Shortly thereafter I went to see them play with my friends The Pumps at Darkroom. They made quite a stage picture before they even played a note. There was a diminutive, disheveled fellow in a shirt and tie and baggy shorts, with a guitar (G. Brown); another guitarist, considerably taller, who I knew of as cohost of a deliciously eccentric Wednesday night show on WLUW but had never seen IRL (WLUW's Hump Day Dance Party and M. Flavor, respectively); a smiling, visibly pregnant keyboardist (M. Brown); a miniskirted and, I must say, tres foxy bass player who had introduced herself earlier as "Erin" (E. Black); and a blond guy behind the drum kit who seemed like an average Joe by comparison. (He is not.) (T. Jasek) Then they started playing, and even if they hadn't had me at hello, I would have been theirs from that point forward.
The real thing? Yep. You bet. You won't find another band in town more committed - to the point of playing a show when one member is less than a month away from giving birth! (try twice the week she was due! -ed) or less pretentious or less concerned with fitting into a scene. Garrett, the Mitten's formidably talented singer/songwriter/guitarist who I described so unflatteringly in the previous paragraph (I secretly think he's adorable, but he kind of cringed when I used that word to describe the band at Darkroom, so don't tell him I said that), pretty much sums it up when he says "As a band, we are five people who do what we do, simply because we don't know any better." And I am damn glad they don't.

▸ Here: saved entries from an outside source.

-- ==== Sys2Proof/Machine/Link.lean ====
section
/-! DEFINITION. What the agents outside the block do: the link steps (R175), hardware reset (R230, R231), and which of
them acts next (R240; log 1, log 9, log 10). -/

namespace Sys2Proof.Machine

/-- One step of a link agent; a step that is not enabled does not happen (R175; log 9). -/
def linkStep (e : LinkStep) (s : State) : State :=
  match e with
  | .deliver b => if s.status.linkup && !s.rxeof then { s with rxfifo := s.rxfifo ++ [b] } else s
  | .close => if s.status.linkup && !s.rxeof then { s with rxeof := true } else s
  | .fail => if s.status.linkup then { s with status := { s.status with broken := true } } else s

/-- Hardware reset: a command in flight is abandoned without a response (R230). -/
def hardReset (s : State) : State := resetState s

/-- The bytes an abandoned command leaves on TXOUT: a strict prefix of the frame, for an FT.WRITE that was sending
(R173, R231; log 11). -/
def abandonedBytes (w : CmdWord) (k : Nat) (s : State) : List Byte :=
  match decode w with
  | .ok .ftWrite =>
    if s.fault = 0 ∧ s.status.linkup = true ∧ s.status.broken = false then
      (frame s.pay).take (min k (3 + s.pay.length))
    else []
  | _ => []

/-- Hardware reset abandons the command `w` in flight (R231). -/
def abandon (w : CmdWord) (k : Nat) (s : State) : State :=
  hardReset { s with txout := s.txout ++ abandonedBytes w k s }

/-- While an FT.READ holds, no command can be issued: the next action that can happen is the first link step or hardware
reset; the host's commands wait in their order (R240; log 10). -/
def nextWhileHeld : List Input → Option (Input × List Input)
  | [] => none
  | .link e :: rest => some (.link e, rest)
  | .hardReset :: rest => some (.hardReset, rest)
  | .command w :: rest => (nextWhileHeld rest).map fun (e, r) => (e, .command w :: r)
  | .abandoned w k :: rest => (nextWhileHeld rest).map fun (e, r) => (e, .abandoned w k :: r)

/-- The next action of the agents outside the block, and the actions after it. -/
def nextInput (s : State) : Option (Input × List Input) :=
  if s.held then nextWhileHeld s.inputs
  else
    match s.inputs with
    | [] => none
    | e :: rest => some (e, rest)

/-- The held FT.READ completes: its hold condition has become true (R174, R177; log 8). -/
def readCompletes (s : State) : Bool := s.held && readReady s

/-- The command port with the command word `w` next, and free to take it (log 12). -/
def placeCommand (w : CmdWord) (s : State) : State :=
  { s with held := false, inputs := .command w :: s.inputs }

end Sys2Proof.Machine
end

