-- ==== Sys2Proof/Tests/Slice0.lean ====
section
/-! SUPPORT. Tests, their expected values taken from the spec's encodings, examples and vectors; and for each statement with
hypotheses a witness that meets them, at the boundary values of each clause. -/

namespace Sys2Proof.Tests

open Sys2Proof.Machine Sys2Proof.Claims

/-! ## Helpers -/

/-- The state after one command (the state itself where the model would stop, which no command does). -/
def after (i : Instr) (s : State) : State :=
  match exec i s with
  | .next t => t
  | .fault _ => s
  | .refused _ => s

/-- The response word of one command, as R75 packs it. -/
def said (i : Instr) (s : State) : Option (BitVec 40) := (after i s).responses.getLast?.map Response.word

/-- The `n` bits of a numeral, the leftmost first (R10). -/
def bitsOf (n v : Nat) : List Bool := (List.range n).map fun i => v.testBit (n - 1 - i)

/-- Reset with a text, a key and a bit string. -/
def loaded (t k : List Byte) (b : List Bool) : State := { State.reset with txt := t, key := k, bit := b }

/-- Reset with the link up and these bytes received. -/
def linked (q : List Byte) (eof : Bool) : State :=
  { State.reset with status := { Status.clear with linkup := true }, rxfifo := q, rxeof := eof }

/-- Reset with the smallest capacities. -/
def tiny : State := { State.reset with params := { tmax := 1, kmax := 1, pmax := 19 } }

/-- A faulted block: MalformedInputError with BLEN = 7. -/
def broken : State := { State.reset with fault := 0x02, finfo := 7, bit := bitsOf 7 0b0100100 }

/-- "Hi" and the 16 bits of it (V-S1). -/
def hi : List Byte := [0x48, 0x69]

/-- The 22-byte payload of R182's example. -/
def pay22 : List Byte :=
  [0x01, 0x00, 0x00, 0x00, 0x02, 0x0D, 0x91, 0x02, 0x00, 0x00, 0x00, 0x01, 0x6B, 0x03, 0x00, 0x00, 0x00, 0x04] ++
    [0x00, 0x00, 0x00, 0x08]

/-- The state with these actions still to come. -/
def upcoming (es : List Input) (s : State) : State := { s with inputs := es }

/-! ## WellFormed (R72): each check refuses an ill-formed term -/

theorem test_wf_bclr_id : WellFormed (.bclr 16) = false := by decide
theorem test_wf_bpush_id : WellFormed (.bpush 16 0) = false := by decide
theorem test_wf_bpush_datum : WellFormed (.bpush 0 (2 ^ 28)) = false := by decide
theorem test_wf_bread_id : WellFormed (.bread 16 0) = false := by decide
theorem test_wf_bread_index : WellFormed (.bread 0 (2 ^ 28)) = false := by decide
theorem test_wf_btrunc_id : WellFormed (.btrunc 16 0) = false := by decide
theorem test_wf_btrunc_length : WellFormed (.btrunc 0 (2 ^ 28)) = false := by decide
theorem test_wf_largest : WellFormed (.bpush 15 (2 ^ 28 - 1)) = true := by decide

/-! ## Decode: one word per constructor, written out from R70, R72 and R84 -/

theorem test_decode_sys :
    decode 0x0000000000 = .ok .nop ∧ decode 0x0100000010 = .ok (.rdreg 0x10) ∧ decode 0x0200000000 = .ok .sreset ∧
      decode 0x0380000000 = .ok (.setseed 0x80000000) ∧ decode 0x0400000060 = .ok (.setolen 96) := by decide

theorem test_decode_buf :
    decode 0x1020000000 = .ok (.bclr 2) ∧ decode 0x1100000048 = .ok (.bpush 0 0x48) ∧
      decode 0x1220000005 = .ok (.bread 2 5) ∧ decode 0x1320000060 = .ok (.btrunc 2 96) ∧
      decode 0x1400000000 = .ok .btrunco ∧ decode 0x11FFFFFFFF = .ok (.bpush 15 0xFFFFFFF) := by decide

theorem test_decode_bc : decode 0x2000000000 = .ok .bcEnc ∧ decode 0x2100000000 = .ok .bcDec := by decide

theorem test_decode_sc :
    decode 0x3000000000 = .ok .scXor ∧ decode 0x3100000000 = .ok .scPerm ∧ decode 0x3200000000 = .ok .scUnperm ∧
      decode 0x3300000000 = .ok .scEncrypt ∧ decode 0x3400000000 = .ok .scDecrypt := by decide

theorem test_decode_lc :
    decode 0x4000000000 = .ok .lcEnc ∧ decode 0x4100000000 = .ok .lcDec ∧ decode 0x4200000002 = .ok (.lcB2l 0b10) ∧
      decode 0x4300000006 = .ok (.lcL2b 0b110) := by decide

theorem test_decode_ft :
    decode 0x5000000000 = .ok .ftOpen ∧ decode 0x5100000000 = .ok .ftClose ∧ decode 0x5200000000 = .ok .ftWrite ∧
      decode 0x5300000000 = .ok .ftRead := by decide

What do they sound like? Erin's husband is quoted on the Mitten page with the description "Thurston Moore takes over Weezer." That's not bad. I might go with Doolittle-era Pixies, if the Pixies were happier people who actually liked each other. Remember the first time you heard "Here Comes Your Man"? Like that. That kind of hooky joy. Live, the Mitten's reach sometimes exceeds its grasp, but that's a good thing. Or what's a heaven for? And I don't mean to imply that there's anything sloppy, or for that matter cutesy, about them. They bring the rock, notably in their set-ending (well, usually; they moved it to the middle for their recent Empty Bottle show, "for cardio", said Erin) tour de force "Meltdown", which is a carryover from Garrett's previous band and, like, Thax Douglas's favorite song of all time, or something. And Garrett has a hell of a lot of those effects thingies (I am not a musician) attached to a big scrap of plywood, and he knows how to use them. But then there's this new song with a clapping part on the chorus which I desperately need for them to record so I can take it home and hug it and squeeze it and call it George, since I don't know the actual name of the song (These Are the Things). And then there's this other new song they did Friday night at Cal's with a harmony part at the end that damn near made me well up behind my new glasses, and I have no idea why... (We Can Feel You)
Save for Calsfest, I have never seen that bar so packed - you should all be quite proud of yourselves. Cripes, are we gonna have to get advance tickets for Cal's now?
Thanks so much to City Kitty for our first ever review!
(Not to mention a myriad of kind words and lots and lots of support and love.)